● **Work item**: Repeat the entries that follow from start to finish, keeping every character.

################

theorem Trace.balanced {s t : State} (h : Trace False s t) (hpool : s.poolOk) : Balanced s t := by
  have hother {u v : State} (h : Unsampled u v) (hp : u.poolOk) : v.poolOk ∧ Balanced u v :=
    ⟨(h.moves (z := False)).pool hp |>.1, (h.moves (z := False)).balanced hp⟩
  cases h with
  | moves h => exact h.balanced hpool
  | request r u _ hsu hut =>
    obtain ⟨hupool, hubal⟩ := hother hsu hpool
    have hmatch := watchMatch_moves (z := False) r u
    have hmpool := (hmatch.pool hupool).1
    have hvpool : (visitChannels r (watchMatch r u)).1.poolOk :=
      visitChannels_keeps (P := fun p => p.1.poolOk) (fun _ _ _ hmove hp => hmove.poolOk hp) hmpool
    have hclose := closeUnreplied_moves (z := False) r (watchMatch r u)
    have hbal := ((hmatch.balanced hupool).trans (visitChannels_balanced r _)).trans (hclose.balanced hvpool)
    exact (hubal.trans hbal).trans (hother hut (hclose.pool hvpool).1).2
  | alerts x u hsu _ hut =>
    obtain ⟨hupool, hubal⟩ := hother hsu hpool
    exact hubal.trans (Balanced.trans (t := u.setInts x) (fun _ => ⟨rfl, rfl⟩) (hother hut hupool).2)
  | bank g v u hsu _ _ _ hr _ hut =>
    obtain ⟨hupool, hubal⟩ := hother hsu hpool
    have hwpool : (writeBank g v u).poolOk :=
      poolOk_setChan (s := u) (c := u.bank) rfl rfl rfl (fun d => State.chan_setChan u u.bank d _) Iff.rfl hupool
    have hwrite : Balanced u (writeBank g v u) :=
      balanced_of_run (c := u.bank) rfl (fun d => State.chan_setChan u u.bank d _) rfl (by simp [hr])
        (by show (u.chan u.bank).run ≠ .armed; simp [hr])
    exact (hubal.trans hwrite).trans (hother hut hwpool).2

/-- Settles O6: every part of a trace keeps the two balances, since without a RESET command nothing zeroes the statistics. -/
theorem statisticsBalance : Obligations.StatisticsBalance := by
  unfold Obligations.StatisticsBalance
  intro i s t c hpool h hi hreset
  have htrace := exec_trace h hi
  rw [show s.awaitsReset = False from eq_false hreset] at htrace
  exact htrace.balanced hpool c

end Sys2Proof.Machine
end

################

● **Written answer**:
theorem Trace.balanced {s t : State} (h : Trace False s t) (hpool : s.poolOk) : Balanced s t := by
  have hother {u v : State} (h : Unsampled u v) (hp : u.poolOk) : v.poolOk ∧ Balanced u v :=
    ⟨(h.moves (z := False)).pool hp |>.1, (h.moves (z := False)).balanced hp⟩
  cases h with
  | moves h => exact h.balanced hpool
  | request r u _ hsu hut =>
    obtain ⟨hupool, hubal⟩ := hother hsu hpool
    have hmatch := watchMatch_moves (z := False) r u
    have hmpool := (hmatch.pool hupool).1
    have hvpool : (visitChannels r (watchMatch r u)).1.poolOk :=
      visitChannels_keeps (P := fun p => p.1.poolOk) (fun _ _ _ hmove hp => hmove.poolOk hp) hmpool
    have hclose := closeUnreplied_moves (z := False) r (watchMatch r u)
    have hbal := ((hmatch.balanced hupool).trans (visitChannels_balanced r _)).trans (hclose.balanced hvpool)
    exact (hubal.trans hbal).trans (hother hut (hclose.pool hvpool).1).2
  | alerts x u hsu _ hut =>
    obtain ⟨hupool, hubal⟩ := hother hsu hpool
    exact hubal.trans (Balanced.trans (t := u.setInts x) (fun _ => ⟨rfl, rfl⟩) (hother hut hupool).2)
  | bank g v u hsu _ _ _ hr _ hut =>
    obtain ⟨hupool, hubal⟩ := hother hsu hpool
    have hwpool : (writeBank g v u).poolOk :=
      poolOk_setChan (s := u) (c := u.bank) rfl rfl rfl (fun d => State.chan_setChan u u.bank d _) Iff.rfl hupool
    have hwrite : Balanced u (writeBank g v u) :=
      balanced_of_run (c := u.bank) rfl (fun d => State.chan_setChan u u.bank d _) rfl (by simp [hr])
        (by show (u.chan u.bank).run ≠ .armed; simp [hr])
    exact (hubal.trans hwrite).trans (hother hut hwpool).2

/-- Settles O6: every part of a trace keeps the two balances, since without a RESET command nothing zeroes the statistics. -/
theorem statisticsBalance : Obligations.StatisticsBalance := by
  unfold Obligations.StatisticsBalance
  intro i s t c hpool h hi hreset
  have htrace := exec_trace h hi
  rw [show s.awaitsReset = False from eq_false hreset] at htrace
  exact htrace.balanced hpool c

end Sys2Proof.Machine
end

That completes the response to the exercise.